Material for this exercise
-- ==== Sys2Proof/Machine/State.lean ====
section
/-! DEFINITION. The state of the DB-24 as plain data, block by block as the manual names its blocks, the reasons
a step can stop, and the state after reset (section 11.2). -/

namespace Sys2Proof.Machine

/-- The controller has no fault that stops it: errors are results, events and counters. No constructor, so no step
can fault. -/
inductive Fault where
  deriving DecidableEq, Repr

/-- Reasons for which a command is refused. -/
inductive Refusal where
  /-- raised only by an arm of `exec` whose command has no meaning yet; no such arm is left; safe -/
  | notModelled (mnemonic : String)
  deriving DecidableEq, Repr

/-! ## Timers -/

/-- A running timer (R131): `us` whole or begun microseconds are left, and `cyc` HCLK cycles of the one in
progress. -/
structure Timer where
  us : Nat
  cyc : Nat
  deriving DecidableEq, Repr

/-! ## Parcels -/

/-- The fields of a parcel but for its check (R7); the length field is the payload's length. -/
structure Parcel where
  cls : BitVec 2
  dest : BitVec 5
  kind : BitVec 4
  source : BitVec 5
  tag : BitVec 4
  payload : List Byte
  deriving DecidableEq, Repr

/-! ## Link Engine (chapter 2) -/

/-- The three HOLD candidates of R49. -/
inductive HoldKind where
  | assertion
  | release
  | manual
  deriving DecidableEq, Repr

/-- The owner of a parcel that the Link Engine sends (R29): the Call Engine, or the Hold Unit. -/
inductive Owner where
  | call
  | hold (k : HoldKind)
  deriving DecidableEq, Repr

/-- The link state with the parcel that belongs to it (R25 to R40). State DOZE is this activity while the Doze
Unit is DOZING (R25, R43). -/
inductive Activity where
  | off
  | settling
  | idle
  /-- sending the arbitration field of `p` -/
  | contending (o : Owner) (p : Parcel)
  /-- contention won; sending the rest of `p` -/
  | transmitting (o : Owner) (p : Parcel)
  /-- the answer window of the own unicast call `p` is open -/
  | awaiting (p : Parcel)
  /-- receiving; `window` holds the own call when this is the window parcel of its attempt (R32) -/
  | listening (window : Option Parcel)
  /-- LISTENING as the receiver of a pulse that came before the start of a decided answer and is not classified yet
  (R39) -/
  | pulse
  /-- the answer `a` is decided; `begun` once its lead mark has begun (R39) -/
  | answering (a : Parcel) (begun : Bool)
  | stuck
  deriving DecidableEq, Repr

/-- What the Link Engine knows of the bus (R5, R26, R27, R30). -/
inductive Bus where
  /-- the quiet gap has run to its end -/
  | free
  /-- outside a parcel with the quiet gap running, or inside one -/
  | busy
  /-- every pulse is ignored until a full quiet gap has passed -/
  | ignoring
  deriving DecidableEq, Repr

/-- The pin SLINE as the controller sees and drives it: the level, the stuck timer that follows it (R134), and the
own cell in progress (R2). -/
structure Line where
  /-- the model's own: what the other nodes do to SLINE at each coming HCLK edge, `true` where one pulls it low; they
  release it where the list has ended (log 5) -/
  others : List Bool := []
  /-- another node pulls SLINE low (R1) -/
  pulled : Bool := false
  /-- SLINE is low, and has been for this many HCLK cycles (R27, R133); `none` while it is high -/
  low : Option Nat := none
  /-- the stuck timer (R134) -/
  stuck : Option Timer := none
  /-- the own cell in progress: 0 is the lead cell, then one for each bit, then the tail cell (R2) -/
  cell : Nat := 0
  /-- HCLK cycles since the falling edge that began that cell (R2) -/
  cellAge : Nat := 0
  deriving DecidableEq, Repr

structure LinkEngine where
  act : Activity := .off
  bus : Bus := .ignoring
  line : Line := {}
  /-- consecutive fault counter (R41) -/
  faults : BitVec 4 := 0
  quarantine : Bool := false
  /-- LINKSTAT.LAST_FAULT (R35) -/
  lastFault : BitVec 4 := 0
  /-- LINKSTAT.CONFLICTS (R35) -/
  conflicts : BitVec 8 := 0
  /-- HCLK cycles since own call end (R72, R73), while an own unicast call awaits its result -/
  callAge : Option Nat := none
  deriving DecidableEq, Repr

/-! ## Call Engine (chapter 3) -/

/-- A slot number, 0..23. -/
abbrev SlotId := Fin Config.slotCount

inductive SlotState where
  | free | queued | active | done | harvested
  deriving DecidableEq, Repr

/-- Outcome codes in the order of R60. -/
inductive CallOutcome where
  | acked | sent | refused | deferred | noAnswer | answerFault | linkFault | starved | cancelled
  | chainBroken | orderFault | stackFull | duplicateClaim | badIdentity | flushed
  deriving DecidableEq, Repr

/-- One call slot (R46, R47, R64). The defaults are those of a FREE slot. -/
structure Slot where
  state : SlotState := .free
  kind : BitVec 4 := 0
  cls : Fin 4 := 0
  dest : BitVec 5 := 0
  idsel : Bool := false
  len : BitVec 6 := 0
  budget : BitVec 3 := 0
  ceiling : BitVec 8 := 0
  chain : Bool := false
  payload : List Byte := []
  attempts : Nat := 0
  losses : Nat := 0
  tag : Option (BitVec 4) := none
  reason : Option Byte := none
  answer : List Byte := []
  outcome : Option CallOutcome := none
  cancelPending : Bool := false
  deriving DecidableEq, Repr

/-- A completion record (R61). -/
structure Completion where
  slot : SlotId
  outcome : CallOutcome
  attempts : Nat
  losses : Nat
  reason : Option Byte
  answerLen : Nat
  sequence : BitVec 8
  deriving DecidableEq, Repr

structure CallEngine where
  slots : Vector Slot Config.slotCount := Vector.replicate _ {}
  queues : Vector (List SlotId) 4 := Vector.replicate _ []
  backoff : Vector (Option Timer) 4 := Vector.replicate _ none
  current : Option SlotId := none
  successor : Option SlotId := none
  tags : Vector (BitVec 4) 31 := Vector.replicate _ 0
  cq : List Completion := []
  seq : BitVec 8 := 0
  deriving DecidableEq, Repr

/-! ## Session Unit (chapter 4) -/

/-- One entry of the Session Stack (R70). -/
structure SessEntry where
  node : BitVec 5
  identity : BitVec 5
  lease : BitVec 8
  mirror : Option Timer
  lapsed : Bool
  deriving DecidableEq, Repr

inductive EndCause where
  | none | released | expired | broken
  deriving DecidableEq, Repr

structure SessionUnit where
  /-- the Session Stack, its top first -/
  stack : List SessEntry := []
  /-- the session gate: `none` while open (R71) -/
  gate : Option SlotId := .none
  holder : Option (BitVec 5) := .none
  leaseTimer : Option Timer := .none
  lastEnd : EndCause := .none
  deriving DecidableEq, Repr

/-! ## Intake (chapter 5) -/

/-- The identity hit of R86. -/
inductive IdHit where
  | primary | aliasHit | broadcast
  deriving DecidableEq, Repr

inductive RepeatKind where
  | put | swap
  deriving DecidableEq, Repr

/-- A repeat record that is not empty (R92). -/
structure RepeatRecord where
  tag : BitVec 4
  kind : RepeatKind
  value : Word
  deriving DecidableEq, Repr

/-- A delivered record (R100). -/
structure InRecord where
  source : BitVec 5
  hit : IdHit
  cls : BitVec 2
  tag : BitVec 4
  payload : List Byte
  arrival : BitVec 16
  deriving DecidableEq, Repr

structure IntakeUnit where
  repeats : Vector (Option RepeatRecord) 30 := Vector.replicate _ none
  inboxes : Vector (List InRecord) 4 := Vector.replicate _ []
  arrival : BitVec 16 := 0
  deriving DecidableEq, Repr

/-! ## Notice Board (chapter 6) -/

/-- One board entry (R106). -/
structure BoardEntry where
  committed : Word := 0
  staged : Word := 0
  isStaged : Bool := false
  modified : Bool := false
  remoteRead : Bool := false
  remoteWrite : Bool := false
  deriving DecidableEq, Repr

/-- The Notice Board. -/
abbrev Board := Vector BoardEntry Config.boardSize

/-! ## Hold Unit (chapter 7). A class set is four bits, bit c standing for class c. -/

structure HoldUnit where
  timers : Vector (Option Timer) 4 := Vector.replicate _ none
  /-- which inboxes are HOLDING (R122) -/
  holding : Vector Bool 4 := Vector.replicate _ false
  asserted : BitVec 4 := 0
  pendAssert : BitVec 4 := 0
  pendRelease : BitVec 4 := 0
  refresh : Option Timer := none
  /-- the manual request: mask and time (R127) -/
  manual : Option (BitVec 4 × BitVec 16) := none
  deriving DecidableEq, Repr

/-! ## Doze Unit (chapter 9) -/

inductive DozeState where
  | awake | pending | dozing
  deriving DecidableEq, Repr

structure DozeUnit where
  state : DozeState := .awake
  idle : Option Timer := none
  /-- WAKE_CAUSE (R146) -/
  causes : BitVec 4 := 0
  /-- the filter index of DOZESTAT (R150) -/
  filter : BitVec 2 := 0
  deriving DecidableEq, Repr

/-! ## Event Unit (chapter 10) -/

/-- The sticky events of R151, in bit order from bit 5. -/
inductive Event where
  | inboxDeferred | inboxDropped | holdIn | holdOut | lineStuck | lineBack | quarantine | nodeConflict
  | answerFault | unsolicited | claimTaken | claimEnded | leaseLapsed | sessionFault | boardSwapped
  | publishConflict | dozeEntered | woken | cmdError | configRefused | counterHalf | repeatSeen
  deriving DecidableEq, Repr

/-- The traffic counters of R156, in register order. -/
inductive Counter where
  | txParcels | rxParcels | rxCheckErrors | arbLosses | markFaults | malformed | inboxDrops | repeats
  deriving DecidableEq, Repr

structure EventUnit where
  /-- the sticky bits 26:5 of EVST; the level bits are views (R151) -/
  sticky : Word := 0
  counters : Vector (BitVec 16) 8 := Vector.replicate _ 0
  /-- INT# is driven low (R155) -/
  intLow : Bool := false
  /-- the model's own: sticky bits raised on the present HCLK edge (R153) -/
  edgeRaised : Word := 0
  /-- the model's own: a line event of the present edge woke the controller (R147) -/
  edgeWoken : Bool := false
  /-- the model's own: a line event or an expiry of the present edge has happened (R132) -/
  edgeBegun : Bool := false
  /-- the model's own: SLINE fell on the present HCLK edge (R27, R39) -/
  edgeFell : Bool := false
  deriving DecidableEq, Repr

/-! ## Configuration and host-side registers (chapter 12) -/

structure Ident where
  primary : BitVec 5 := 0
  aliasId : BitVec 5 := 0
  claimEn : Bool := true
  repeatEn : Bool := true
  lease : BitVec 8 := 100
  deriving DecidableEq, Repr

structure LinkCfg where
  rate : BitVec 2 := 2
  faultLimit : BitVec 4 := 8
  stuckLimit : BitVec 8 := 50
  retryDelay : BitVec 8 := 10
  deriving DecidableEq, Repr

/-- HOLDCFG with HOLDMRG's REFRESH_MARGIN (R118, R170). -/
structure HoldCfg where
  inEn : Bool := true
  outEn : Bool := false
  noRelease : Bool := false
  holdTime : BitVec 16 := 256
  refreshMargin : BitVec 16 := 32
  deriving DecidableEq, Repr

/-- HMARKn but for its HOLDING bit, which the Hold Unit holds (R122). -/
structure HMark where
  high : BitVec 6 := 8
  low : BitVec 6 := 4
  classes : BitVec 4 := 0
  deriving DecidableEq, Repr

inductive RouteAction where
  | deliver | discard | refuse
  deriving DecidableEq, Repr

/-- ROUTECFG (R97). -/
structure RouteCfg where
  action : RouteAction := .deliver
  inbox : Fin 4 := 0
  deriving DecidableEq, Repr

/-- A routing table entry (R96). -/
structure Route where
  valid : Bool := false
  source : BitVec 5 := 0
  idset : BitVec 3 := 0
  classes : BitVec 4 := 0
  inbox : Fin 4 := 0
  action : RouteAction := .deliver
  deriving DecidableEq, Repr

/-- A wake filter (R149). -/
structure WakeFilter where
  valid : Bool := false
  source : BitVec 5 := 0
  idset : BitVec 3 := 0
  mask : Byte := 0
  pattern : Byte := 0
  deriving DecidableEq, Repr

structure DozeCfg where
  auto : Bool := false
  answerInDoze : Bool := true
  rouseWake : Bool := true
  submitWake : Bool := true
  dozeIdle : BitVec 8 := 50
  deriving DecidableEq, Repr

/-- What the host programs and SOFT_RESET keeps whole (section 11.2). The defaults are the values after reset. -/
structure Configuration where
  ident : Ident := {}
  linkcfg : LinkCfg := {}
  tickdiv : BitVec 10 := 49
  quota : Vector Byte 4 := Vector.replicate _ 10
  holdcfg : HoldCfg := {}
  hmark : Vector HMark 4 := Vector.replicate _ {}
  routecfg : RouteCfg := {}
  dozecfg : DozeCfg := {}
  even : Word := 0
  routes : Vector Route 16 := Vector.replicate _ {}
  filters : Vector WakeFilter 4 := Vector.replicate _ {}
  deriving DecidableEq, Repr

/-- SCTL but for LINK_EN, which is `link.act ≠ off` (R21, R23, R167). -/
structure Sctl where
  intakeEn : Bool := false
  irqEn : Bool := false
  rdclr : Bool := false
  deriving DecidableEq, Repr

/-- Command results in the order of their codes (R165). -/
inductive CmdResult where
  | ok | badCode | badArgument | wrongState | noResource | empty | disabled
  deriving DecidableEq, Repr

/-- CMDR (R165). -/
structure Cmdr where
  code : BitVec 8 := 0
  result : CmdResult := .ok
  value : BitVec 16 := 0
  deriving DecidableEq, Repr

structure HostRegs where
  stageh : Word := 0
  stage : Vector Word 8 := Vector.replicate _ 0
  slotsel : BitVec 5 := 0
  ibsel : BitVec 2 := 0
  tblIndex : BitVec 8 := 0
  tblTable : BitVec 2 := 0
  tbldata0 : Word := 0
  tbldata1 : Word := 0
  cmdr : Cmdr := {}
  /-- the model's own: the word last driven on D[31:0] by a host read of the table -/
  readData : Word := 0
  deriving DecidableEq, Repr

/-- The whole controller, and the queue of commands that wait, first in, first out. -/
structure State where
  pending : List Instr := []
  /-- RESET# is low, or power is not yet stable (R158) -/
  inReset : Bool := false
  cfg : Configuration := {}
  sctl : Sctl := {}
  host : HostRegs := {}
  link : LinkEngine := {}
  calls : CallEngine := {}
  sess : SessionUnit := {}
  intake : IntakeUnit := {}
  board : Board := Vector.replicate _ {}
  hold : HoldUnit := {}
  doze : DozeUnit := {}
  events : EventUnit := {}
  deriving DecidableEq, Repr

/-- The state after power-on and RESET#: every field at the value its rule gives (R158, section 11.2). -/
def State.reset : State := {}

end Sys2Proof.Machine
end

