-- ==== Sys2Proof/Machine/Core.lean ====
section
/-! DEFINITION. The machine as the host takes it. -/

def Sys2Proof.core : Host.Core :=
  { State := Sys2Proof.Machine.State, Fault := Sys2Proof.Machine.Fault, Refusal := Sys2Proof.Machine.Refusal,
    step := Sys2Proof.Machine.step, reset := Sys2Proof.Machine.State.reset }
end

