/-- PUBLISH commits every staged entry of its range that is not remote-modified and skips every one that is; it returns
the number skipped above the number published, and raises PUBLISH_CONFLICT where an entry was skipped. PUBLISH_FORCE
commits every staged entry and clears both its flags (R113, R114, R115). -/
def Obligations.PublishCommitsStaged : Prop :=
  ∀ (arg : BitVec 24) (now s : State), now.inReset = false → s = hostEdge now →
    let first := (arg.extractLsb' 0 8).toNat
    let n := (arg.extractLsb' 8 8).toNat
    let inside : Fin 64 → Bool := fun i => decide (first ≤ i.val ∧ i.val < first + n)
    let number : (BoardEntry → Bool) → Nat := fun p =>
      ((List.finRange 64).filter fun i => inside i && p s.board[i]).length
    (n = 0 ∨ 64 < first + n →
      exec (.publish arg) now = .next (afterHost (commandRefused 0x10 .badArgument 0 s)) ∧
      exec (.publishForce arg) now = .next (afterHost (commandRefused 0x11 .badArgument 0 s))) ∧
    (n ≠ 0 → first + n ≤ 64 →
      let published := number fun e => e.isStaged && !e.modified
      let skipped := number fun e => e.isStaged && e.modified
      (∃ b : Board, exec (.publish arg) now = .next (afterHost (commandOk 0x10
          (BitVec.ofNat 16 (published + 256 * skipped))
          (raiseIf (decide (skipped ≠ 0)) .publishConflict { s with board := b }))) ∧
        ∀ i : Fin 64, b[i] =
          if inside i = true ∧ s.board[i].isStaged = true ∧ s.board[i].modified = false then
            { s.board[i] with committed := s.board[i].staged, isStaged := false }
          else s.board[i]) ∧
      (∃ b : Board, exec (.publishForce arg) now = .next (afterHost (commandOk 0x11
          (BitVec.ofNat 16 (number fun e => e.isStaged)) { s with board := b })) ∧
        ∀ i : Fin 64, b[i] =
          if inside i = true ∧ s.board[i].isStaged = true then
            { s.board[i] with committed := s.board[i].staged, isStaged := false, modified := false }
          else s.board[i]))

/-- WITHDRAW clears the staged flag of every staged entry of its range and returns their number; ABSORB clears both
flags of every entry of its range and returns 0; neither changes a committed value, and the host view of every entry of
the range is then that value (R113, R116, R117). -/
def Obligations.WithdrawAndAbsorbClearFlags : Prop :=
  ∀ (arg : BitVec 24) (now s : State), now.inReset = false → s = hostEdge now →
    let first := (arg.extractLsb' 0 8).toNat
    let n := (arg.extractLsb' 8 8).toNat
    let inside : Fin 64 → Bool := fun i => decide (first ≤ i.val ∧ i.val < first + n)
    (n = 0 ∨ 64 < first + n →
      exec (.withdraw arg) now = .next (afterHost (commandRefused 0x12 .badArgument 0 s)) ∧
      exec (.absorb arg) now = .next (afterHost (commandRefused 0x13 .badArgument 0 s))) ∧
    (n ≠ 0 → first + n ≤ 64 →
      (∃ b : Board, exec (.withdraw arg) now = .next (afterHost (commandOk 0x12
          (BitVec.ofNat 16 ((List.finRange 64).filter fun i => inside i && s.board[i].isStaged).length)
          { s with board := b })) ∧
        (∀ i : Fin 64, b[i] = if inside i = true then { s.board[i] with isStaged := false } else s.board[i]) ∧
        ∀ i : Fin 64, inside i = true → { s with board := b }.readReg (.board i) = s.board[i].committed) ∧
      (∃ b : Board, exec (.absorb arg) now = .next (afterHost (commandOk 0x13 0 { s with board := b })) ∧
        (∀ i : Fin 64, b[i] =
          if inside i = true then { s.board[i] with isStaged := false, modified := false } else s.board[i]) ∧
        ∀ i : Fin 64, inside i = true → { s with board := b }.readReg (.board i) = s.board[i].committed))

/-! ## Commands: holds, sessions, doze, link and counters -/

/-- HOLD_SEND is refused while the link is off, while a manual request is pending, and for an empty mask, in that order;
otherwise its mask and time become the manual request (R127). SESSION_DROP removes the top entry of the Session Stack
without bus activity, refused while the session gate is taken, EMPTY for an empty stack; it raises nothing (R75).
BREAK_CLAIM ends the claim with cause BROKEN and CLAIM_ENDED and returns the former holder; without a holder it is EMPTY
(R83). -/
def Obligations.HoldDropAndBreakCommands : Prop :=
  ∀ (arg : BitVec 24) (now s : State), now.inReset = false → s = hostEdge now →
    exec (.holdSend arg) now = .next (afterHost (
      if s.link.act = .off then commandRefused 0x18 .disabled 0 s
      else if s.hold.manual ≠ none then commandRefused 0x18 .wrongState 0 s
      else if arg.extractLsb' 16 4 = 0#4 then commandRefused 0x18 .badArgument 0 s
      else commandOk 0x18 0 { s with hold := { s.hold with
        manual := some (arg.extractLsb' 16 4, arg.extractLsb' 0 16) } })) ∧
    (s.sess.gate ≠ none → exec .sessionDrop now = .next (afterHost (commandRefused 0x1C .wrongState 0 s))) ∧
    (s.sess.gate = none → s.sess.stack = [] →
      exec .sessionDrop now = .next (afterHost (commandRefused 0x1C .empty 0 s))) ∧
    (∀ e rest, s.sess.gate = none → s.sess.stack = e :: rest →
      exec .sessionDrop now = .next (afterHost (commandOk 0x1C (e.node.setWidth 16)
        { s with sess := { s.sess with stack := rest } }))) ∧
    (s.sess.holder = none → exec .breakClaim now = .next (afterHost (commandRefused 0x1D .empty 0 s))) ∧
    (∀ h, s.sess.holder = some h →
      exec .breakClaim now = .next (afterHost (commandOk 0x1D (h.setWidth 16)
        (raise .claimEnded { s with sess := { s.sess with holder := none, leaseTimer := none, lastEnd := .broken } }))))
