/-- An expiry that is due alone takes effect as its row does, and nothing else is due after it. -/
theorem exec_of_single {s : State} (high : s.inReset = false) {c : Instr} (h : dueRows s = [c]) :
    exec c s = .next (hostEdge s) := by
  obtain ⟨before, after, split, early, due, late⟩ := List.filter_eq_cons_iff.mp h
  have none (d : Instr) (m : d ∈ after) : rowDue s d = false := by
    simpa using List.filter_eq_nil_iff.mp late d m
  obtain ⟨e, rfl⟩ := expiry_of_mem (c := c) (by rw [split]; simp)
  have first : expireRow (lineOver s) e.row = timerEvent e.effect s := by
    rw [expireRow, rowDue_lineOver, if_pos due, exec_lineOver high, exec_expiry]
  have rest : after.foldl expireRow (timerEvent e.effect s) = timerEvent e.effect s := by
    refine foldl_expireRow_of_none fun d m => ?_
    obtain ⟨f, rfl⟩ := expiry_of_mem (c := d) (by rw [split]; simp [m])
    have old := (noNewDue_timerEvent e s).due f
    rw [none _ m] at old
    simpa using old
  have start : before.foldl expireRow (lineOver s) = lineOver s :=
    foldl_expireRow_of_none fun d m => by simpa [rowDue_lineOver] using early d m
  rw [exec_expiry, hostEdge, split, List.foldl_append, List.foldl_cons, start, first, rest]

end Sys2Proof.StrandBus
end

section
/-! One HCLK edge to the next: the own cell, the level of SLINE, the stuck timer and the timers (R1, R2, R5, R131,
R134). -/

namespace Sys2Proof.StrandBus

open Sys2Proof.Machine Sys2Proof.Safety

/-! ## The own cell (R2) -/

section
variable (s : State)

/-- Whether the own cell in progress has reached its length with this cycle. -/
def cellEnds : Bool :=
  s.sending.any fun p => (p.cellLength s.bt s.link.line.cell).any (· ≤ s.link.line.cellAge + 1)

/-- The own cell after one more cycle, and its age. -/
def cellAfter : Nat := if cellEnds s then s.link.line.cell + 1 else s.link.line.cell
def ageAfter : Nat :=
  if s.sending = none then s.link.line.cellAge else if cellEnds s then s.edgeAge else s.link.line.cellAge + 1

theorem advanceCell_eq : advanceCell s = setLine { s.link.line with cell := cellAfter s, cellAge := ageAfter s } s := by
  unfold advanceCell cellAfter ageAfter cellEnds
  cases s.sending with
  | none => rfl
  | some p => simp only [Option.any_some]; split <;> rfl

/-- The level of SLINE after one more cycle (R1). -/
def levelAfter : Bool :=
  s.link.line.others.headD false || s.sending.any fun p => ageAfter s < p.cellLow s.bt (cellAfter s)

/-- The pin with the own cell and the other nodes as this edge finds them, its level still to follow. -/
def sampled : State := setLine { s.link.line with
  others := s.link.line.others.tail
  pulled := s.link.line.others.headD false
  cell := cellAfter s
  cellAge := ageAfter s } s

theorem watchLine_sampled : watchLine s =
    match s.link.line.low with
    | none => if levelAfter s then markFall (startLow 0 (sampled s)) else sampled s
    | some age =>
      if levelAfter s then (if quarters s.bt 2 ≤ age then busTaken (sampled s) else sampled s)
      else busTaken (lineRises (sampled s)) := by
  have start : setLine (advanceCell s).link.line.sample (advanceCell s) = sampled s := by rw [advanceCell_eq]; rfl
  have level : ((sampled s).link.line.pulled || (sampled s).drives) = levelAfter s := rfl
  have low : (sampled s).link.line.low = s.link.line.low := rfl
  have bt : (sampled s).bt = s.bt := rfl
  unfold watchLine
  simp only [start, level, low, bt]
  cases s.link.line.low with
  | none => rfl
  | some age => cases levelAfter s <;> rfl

Directions
Copy out each line of the data above, exactly, if it lies between the line holding "rw [none _ m] at old" and the line holding "open Sys2Proof.Machine Sys2Proof.Safety", inclusive; copy no other line.

Exercise response
    rw [none _ m] at old
    simpa using old
  have start : before.foldl expireRow (lineOver s) = lineOver s :=
    foldl_expireRow_of_none fun d m => by simpa [rowDue_lineOver] using early d m
  rw [exec_expiry, hostEdge, split, List.foldl_append, List.foldl_cons, start, first, rest]

end Sys2Proof.StrandBus
end

section
/-! One HCLK edge to the next: the own cell, the level of SLINE, the stuck timer and the timers (R1, R2, R5, R131,
R134). -/

namespace Sys2Proof.StrandBus

open Sys2Proof.Machine Sys2Proof.Safety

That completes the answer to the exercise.